Ben Jonson’s tribute, included with the first folio, has been prophetic:
He was not of an age, but of all time!
Let me conclude by quoting two contemporary writers.
Virginia Woolf, after a vain effort imagining how Shakespeare “coined his words,” writes in her diary:
Indeed, I could say that Shakespeare surpasses literature altogether, if I knew what it meant.
And T. S. Eliot sums up Shakespeare as follows:
The standard set by Shakespeare is that of continuous development from first to last, a development in which the choice both of theme and of dramatic and verse technique in each play seems to be determined increasingly by Shakespeare’s state of feeling by the particular stage of his emotional maturity at the time… We may say confidently that the full meaning of any one of his plays is not in itself alone, but in that play in the order in which it was written, in its relation to all of Shakespeare’s other plays, earlier and later: we must know all of Shakespeare’s work in order to know any of it.
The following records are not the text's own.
-- ==== Sys2Proof/Laws/Ops.lean ====
section
/-! SUPPORT. What the shared operations leave alone: a status frame, an alarm, a report and a response change only the PCW
and the management unit (R138, R189, R200, R203); a frame handed to a port or to the link changes only that one. -/

namespace Sys2Proof.Machine

/-- Two states that differ at most in the PCW, the management unit. -/
def SameButStatus (s t : State) : Prop := t = { s with pcw := t.pcw, mgu := t.mgu }

theorem SameButStatus.refl (s : State) : SameButStatus s s := rfl

theorem SameButStatus.onMgu (s : State) (f : Mgu → Mgu) : SameButStatus s (s.onMgu f) := rfl

theorem SameButStatus.trans {s t u : State} (h : SameButStatus s t) (k : SameButStatus t u) : SameButStatus s u := by
  unfold SameButStatus at *
  rw [h] at k
  exact k

theorem SameButStatus.foldl {α : Type} {f : State → α → State} (hf : ∀ s a, SameButStatus s (f s a)) (l : List α)
    (s : State) : SameButStatus s (l.foldl f s) := by
  induction l generalizing s with
  | nil => exact .refl s
  | cons a l ih => exact (hf s a).trans (ih _)

variable (s : State)

/-- A frame handed to a port changes that port alone. -/
theorem handPort_port (seg : Segment) (f : Frame) (o : Origin) :
    ∃ g, (handPort seg f o s).1 = s.onPort seg g := by
  unfold handPort
  dsimp only
  split
  · dsimp only; exact ⟨_, rfl⟩
  · split <;> (dsimp only; exact ⟨_, rfl⟩)

/-- A frame handed to the link changes the link alone. -/
theorem handLink_hlc (f : Frame) (o : Origin) : ∃ g, (handLink f o s).1 = s.onHlc g := by
  unfold handLink
  dsimp only
  split
  · dsimp only; exact ⟨_, rfl⟩
  · split
    · dsimp only; exact ⟨_, rfl⟩
    · split <;> (dsimp only; exact ⟨_, rfl⟩)

theorem handPort_same (f : Frame) (o : Origin) : SameButStatus s (handPort .w f o s).1 := by
  obtain ⟨g, e⟩ := handPort_port s .w f o
  rw [e]
  exact rfl

theorem handStatus_same (f : Frame) : SameButStatus s (handStatus f s) := by
  unfold handStatus
  have h := handPort_same s f .mgu
  revert h
  generalize handPort .w f .mgu s = r
  obtain ⟨t, b⟩ := r
  intro h
  cases b
  · exact h.trans rfl
  · exact h

theorem handResponse_same (o : Origin) (f : Frame) : SameButStatus s (handResponse o f s).1 := by
  unfold handResponse
  have h := handPort_same s f o
  revert h
  generalize handPort .w f o s = r
  obtain ⟨t, b⟩ := r
  intro h
  cases b
  · exact h.trans rfl
  · exact h

theorem raiseAlarm_same (a : Alarm) (j : Subject) : SameButStatus s (raiseAlarm a j s) := by
  unfold raiseAlarm
  split
  · exact .refl s
  · exact SameButStatus.trans (.onMgu s _) (handStatus_same _ _)

theorem clearAlarm_same (a : Alarm) (j : Subject) : SameButStatus s (clearAlarm a j s) := by
  unfold clearAlarm
  split
  · exact SameButStatus.trans (.onMgu s _) (handStatus_same _ _)
  · exact .refl s

theorem syncAlarm_same (a : Alarm) (j : Subject) (b : Bool) : SameButStatus s (syncAlarm a j b s) := by
  unfold syncAlarm
  split
  · exact raiseAlarm_same s a j
  · exact clearAlarm_same s a j

theorem clearAllOf_same (a : Alarm) : SameButStatus s (clearAllOf a s) :=
  SameButStatus.foldl (fun s j => clearAlarm_same s a j) _ s

theorem reportStatus_same (st : Option (Fin 4)) (o : StatusOutcome) (d : Byte) :
    SameButStatus s (reportStatus st o d s) := handStatus_same s _

theorem report_same (st : Fin 4) (o : StatusOutcome) : SameButStatus s (report st o s) := handStatus_same s _

theorem respond_same (node : Node) (kind : Nat) (a : Answer) (data : List Byte) :
    SameButStatus s (respond node kind a data s) :=
  SameButStatus.foldl (fun s f => handResponse_same s .mgu f) _ s

theorem finishLong_same (a : Answer) (data : List Byte) : SameButStatus s (finishLong a data s) := by
  unfold finishLong
  split
  · exact .refl s
  · exact SameButStatus.trans (.onMgu s _) (respond_same _ _ _ _ _)

/-! ## handStatus -/

@[simp] theorem handStatus_power (f : Frame) : (handStatus f s).power = s.power := by
  rw [handStatus_same s _]
@[simp] theorem handStatus_role (f : Frame) : (handStatus f s).role = s.role := by
  rw [handStatus_same s _]
@[simp] theorem handStatus_resetPin (f : Frame) : (handStatus f s).resetPin = s.resetPin := by
  rw [handStatus_same s _]
@[simp] theorem handStatus_now (f : Frame) : (handStatus f s).now = s.now := by
  rw [handStatus_same s _]
@[simp] theorem handStatus_origin (f : Frame) : (handStatus f s).origin = s.origin := by
  rw [handStatus_same s _]
@[simp] theorem handStatus_freeCount (f : Frame) : (handStatus f s).freeCount = s.freeCount := by
  rw [handStatus_same s _]
@[simp] theorem handStatus_csu (f : Frame) : (handStatus f s).csu = s.csu := by
  rw [handStatus_same s _]
@[simp] theorem handStatus_tau (f : Frame) : (handStatus f s).tau = s.tau := by
  rw [handStatus_same s _]
@[simp] theorem handStatus_piu (f : Frame) : (handStatus f s).piu = s.piu := by
  rw [handStatus_same s _]
@[simp] theorem handStatus_cmu (f : Frame) : (handStatus f s).cmu = s.cmu := by
  rw [handStatus_same s _]
@[simp] theorem handStatus_fau (f : Frame) : (handStatus f s).fau = s.fau := by
  rw [handStatus_same s _]
@[simp] theorem handStatus_nvs (f : Frame) : (handStatus f s).nvs = s.nvs := by
  rw [handStatus_same s _]
@[simp] theorem handStatus_pcp (f : Frame) : (handStatus f s).pcp = s.pcp := by
  rw [handStatus_same s _]
@[simp] theorem handStatus_pck (f : Frame) : (handStatus f s).pck = s.pck := by
  rw [handStatus_same s _]
@[simp] theorem handStatus_fsw (f : Frame) : (handStatus f s).fsw = s.fsw := by
  rw [handStatus_same s _]
@[simp] theorem handStatus_hlc (f : Frame) : (handStatus f s).hlc = s.hlc := by
  rw [handStatus_same s _]
@[simp] theorem handStatus_pending (f : Frame) : (handStatus f s).pending = s.pending := by
  rw [handStatus_same s _]

/-! ## raiseAlarm -/

@[simp] theorem raiseAlarm_power (a : Alarm) (j : Subject) : (raiseAlarm a j s).power = s.power := by
  rw [raiseAlarm_same s _ _]
@[simp] theorem raiseAlarm_role (a : Alarm) (j : Subject) : (raiseAlarm a j s).role = s.role := by
  rw [raiseAlarm_same s _ _]
@[simp] theorem raiseAlarm_resetPin (a : Alarm) (j : Subject) : (raiseAlarm a j s).resetPin = s.resetPin := by
  rw [raiseAlarm_same s _ _]
@[simp] theorem raiseAlarm_now (a : Alarm) (j : Subject) : (raiseAlarm a j s).now = s.now := by
  rw [raiseAlarm_same s _ _]
@[simp] theorem raiseAlarm_origin (a : Alarm) (j : Subject) : (raiseAlarm a j s).origin = s.origin := by
  rw [raiseAlarm_same s _ _]
@[simp] theorem raiseAlarm_freeCount (a : Alarm) (j : Subject) : (raiseAlarm a j s).freeCount = s.freeCount := by
  rw [raiseAlarm_same s _ _]
@[simp] theorem raiseAlarm_csu (a : Alarm) (j : Subject) : (raiseAlarm a j s).csu = s.csu := by
  rw [raiseAlarm_same s _ _]
@[simp] theorem raiseAlarm_tau (a : Alarm) (j : Subject) : (raiseAlarm a j s).tau = s.tau := by
  rw [raiseAlarm_same s _ _]
@[simp] theorem raiseAlarm_piu (a : Alarm) (j : Subject) : (raiseAlarm a j s).piu = s.piu := by
  rw [raiseAlarm_same s _ _]
@[simp] theorem raiseAlarm_cmu (a : Alarm) (j : Subject) : (raiseAlarm a j s).cmu = s.cmu := by
  rw [raiseAlarm_same s _ _]
@[simp] theorem raiseAlarm_fau (a : Alarm) (j : Subject) : (raiseAlarm a j s).fau = s.fau := by
  rw [raiseAlarm_same s _ _]
@[simp] theorem raiseAlarm_nvs (a : Alarm) (j : Subject) : (raiseAlarm a j s).nvs = s.nvs := by
  rw [raiseAlarm_same s _ _]
@[simp] theorem raiseAlarm_pcp (a : Alarm) (j : Subject) : (raiseAlarm a j s).pcp = s.pcp := by
  rw [raiseAlarm_same s _ _]
@[simp] theorem raiseAlarm_pck (a : Alarm) (j : Subject) : (raiseAlarm a j s).pck = s.pck := by
  rw [raiseAlarm_same s _ _]
@[simp] theorem raiseAlarm_fsw (a : Alarm) (j : Subject) : (raiseAlarm a j s).fsw = s.fsw := by
  rw [raiseAlarm_same s _ _]
@[simp] theorem raiseAlarm_hlc (a : Alarm) (j : Subject) : (raiseAlarm a j s).hlc = s.hlc := by
  rw [raiseAlarm_same s _ _]
@[simp] theorem raiseAlarm_pending (a : Alarm) (j : Subject) : (raiseAlarm a j s).pending = s.pending := by
  rw [raiseAlarm_same s _ _]

/-! ## clearAlarm -/

@[simp] theorem clearAlarm_power (a : Alarm) (j : Subject) : (clearAlarm a j s).power = s.power := by
  rw [clearAlarm_same s _ _]
@[simp] theorem clearAlarm_role (a : Alarm) (j : Subject) : (clearAlarm a j s).role = s.role := by
  rw [clearAlarm_same s _ _]
@[simp] theorem clearAlarm_resetPin (a : Alarm) (j : Subject) : (clearAlarm a j s).resetPin = s.resetPin := by
  rw [clearAlarm_same s _ _]
@[simp] theorem clearAlarm_now (a : Alarm) (j : Subject) : (clearAlarm a j s).now = s.now := by
  rw [clearAlarm_same s _ _]
@[simp] theorem clearAlarm_origin (a : Alarm) (j : Subject) : (clearAlarm a j s).origin = s.origin := by
  rw [clearAlarm_same s _ _]
@[simp] theorem clearAlarm_freeCount (a : Alarm) (j : Subject) : (clearAlarm a j s).freeCount = s.freeCount := by
  rw [clearAlarm_same s _ _]
@[simp] theorem clearAlarm_csu (a : Alarm) (j : Subject) : (clearAlarm a j s).csu = s.csu := by
  rw [clearAlarm_same s _ _]
@[simp] theorem clearAlarm_tau (a : Alarm) (j : Subject) : (clearAlarm a j s).tau = s.tau := by
  rw [clearAlarm_same s _ _]
@[simp] theorem clearAlarm_piu (a : Alarm) (j : Subject) : (clearAlarm a j s).piu = s.piu := by
  rw [clearAlarm_same s _ _]
@[simp] theorem clearAlarm_cmu (a : Alarm) (j : Subject) : (clearAlarm a j s).cmu = s.cmu := by
  rw [clearAlarm_same s _ _]
@[simp] theorem clearAlarm_fau (a : Alarm) (j : Subject) : (clearAlarm a j s).fau = s.fau := by
  rw [clearAlarm_same s _ _]
@[simp] theorem clearAlarm_nvs (a : Alarm) (j : Subject) : (clearAlarm a j s).nvs = s.nvs := by
  rw [clearAlarm_same s _ _]
@[simp] theorem clearAlarm_pcp (a : Alarm) (j : Subject) : (clearAlarm a j s).pcp = s.pcp := by
  rw [clearAlarm_same s _ _]
@[simp] theorem clearAlarm_pck (a : Alarm) (j : Subject) : (clearAlarm a j s).pck = s.pck := by
  rw [clearAlarm_same s _ _]
@[simp] theorem clearAlarm_fsw (a : Alarm) (j : Subject) : (clearAlarm a j s).fsw = s.fsw := by
  rw [clearAlarm_same s _ _]
@[simp] theorem clearAlarm_hlc (a : Alarm) (j : Subject) : (clearAlarm a j s).hlc = s.hlc := by
  rw [clearAlarm_same s _ _]
@[simp] theorem clearAlarm_pending (a : Alarm) (j : Subject) : (clearAlarm a j s).pending = s.pending := by
  rw [clearAlarm_same s _ _]

/-! ## syncAlarm -/

@[simp] theorem syncAlarm_power (a : Alarm) (j : Subject) (b : Bool) : (syncAlarm a j b s).power = s.power := by
  rw [syncAlarm_same s _ _ _]
@[simp] theorem syncAlarm_role (a : Alarm) (j : Subject) (b : Bool) : (syncAlarm a j b s).role = s.role := by
  rw [syncAlarm_same s _ _ _]
@[simp] theorem syncAlarm_resetPin (a : Alarm) (j : Subject) (b : Bool) : (syncAlarm a j b s).resetPin = s.resetPin := by
  rw [syncAlarm_same s _ _ _]
@[simp] theorem syncAlarm_now (a : Alarm) (j : Subject) (b : Bool) : (syncAlarm a j b s).now = s.now := by
  rw [syncAlarm_same s _ _ _]
@[simp] theorem syncAlarm_origin (a : Alarm) (j : Subject) (b : Bool) : (syncAlarm a j b s).origin = s.origin := by
  rw [syncAlarm_same s _ _ _]
@[simp] theorem syncAlarm_freeCount (a : Alarm) (j : Subject) (b : Bool) : (syncAlarm a j b s).freeCount = s.freeCount := by
  rw [syncAlarm_same s _ _ _]
@[simp] theorem syncAlarm_csu (a : Alarm) (j : Subject) (b : Bool) : (syncAlarm a j b s).csu = s.csu := by
  rw [syncAlarm_same s _ _ _]
@[simp] theorem syncAlarm_tau (a : Alarm) (j : Subject) (b : Bool) : (syncAlarm a j b s).tau = s.tau := by
  rw [syncAlarm_same s _ _ _]
@[simp] theorem syncAlarm_piu (a : Alarm) (j : Subject) (b : Bool) : (syncAlarm a j b s).piu = s.piu := by
  rw [syncAlarm_same s _ _ _]
@[simp] theorem syncAlarm_cmu (a : Alarm) (j : Subject) (b : Bool) : (syncAlarm a j b s).cmu = s.cmu := by
  rw [syncAlarm_same s _ _ _]
@[simp] theorem syncAlarm_fau (a : Alarm) (j : Subject) (b : Bool) : (syncAlarm a j b s).fau = s.fau := by
  rw [syncAlarm_same s _ _ _]
@[simp] theorem syncAlarm_nvs (a : Alarm) (j : Subject) (b : Bool) : (syncAlarm a j b s).nvs = s.nvs := by
  rw [syncAlarm_same s _ _ _]
@[simp] theorem syncAlarm_pcp (a : Alarm) (j : Subject) (b : Bool) : (syncAlarm a j b s).pcp = s.pcp := by
  rw [syncAlarm_same s _ _ _]
@[simp] theorem syncAlarm_pck (a : Alarm) (j : Subject) (b : Bool) : (syncAlarm a j b s).pck = s.pck := by
  rw [syncAlarm_same s _ _ _]
@[simp] theorem syncAlarm_fsw (a : Alarm) (j : Subject) (b : Bool) : (syncAlarm a j b s).fsw = s.fsw := by
  rw [syncAlarm_same s _ _ _]
@[simp] theorem syncAlarm_hlc (a : Alarm) (j : Subject) (b : Bool) : (syncAlarm a j b s).hlc = s.hlc := by
  rw [syncAlarm_same s _ _ _]
@[simp] theorem syncAlarm_pending (a : Alarm) (j : Subject) (b : Bool) : (syncAlarm a j b s).pending = s.pending := by
  rw [syncAlarm_same s _ _ _]

/-! ## clearAllOf -/

@[simp] theorem clearAllOf_power (a : Alarm) : (clearAllOf a s).power = s.power := by
  rw [clearAllOf_same s _]
@[simp] theorem clearAllOf_role (a : Alarm) : (clearAllOf a s).role = s.role := by
  rw [clearAllOf_same s _]
@[simp] theorem clearAllOf_resetPin (a : Alarm) : (clearAllOf a s).resetPin = s.resetPin := by
  rw [clearAllOf_same s _]
@[simp] theorem clearAllOf_now (a : Alarm) : (clearAllOf a s).now = s.now := by
  rw [clearAllOf_same s _]
@[simp] theorem clearAllOf_origin (a : Alarm) : (clearAllOf a s).origin = s.origin := by
  rw [clearAllOf_same s _]
@[simp] theorem clearAllOf_freeCount (a : Alarm) : (clearAllOf a s).freeCount = s.freeCount := by
  rw [clearAllOf_same s _]
@[simp] theorem clearAllOf_csu (a : Alarm) : (clearAllOf a s).csu = s.csu := by
  rw [clearAllOf_same s _]
@[simp] theorem clearAllOf_tau (a : Alarm) : (clearAllOf a s).tau = s.tau := by
  rw [clearAllOf_same s _]
@[simp] theorem clearAllOf_piu (a : Alarm) : (clearAllOf a s).piu = s.piu := by
  rw [clearAllOf_same s _]
@[simp] theorem clearAllOf_cmu (a : Alarm) : (clearAllOf a s).cmu = s.cmu := by
  rw [clearAllOf_same s _]
@[simp] theorem clearAllOf_fau (a : Alarm) : (clearAllOf a s).fau = s.fau := by
  rw [clearAllOf_same s _]
@[simp] theorem clearAllOf_nvs (a : Alarm) : (clearAllOf a s).nvs = s.nvs := by
  rw [clearAllOf_same s _]
@[simp] theorem clearAllOf_pcp (a : Alarm) : (clearAllOf a s).pcp = s.pcp := by
  rw [clearAllOf_same s _]
@[simp] theorem clearAllOf_pck (a : Alarm) : (clearAllOf a s).pck = s.pck := by
  rw [clearAllOf_same s _]
@[simp] theorem clearAllOf_fsw (a : Alarm) : (clearAllOf a s).fsw = s.fsw := by
  rw [clearAllOf_same s _]
@[simp] theorem clearAllOf_hlc (a : Alarm) : (clearAllOf a s).hlc = s.hlc := by
  rw [clearAllOf_same s _]
@[simp] theorem clearAllOf_pending (a : Alarm) : (clearAllOf a s).pending = s.pending := by
  rw [clearAllOf_same s _]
No other dramatist of the time approaches anywhere near to this perfection of pattern … It seems to me to correspond to some law of nature that the work of a man like Shakespeare, whose development in the course of his career was so amazing, that it should reach, as in Hamlet, the point at which it can touch the imagination and feeling of the maximum number of people to the greatest possible depth and that, thereafter, like a comet which has approached the earth and then continued away on its course, he should gradually recede from view until he tends to disappear into his private mystery.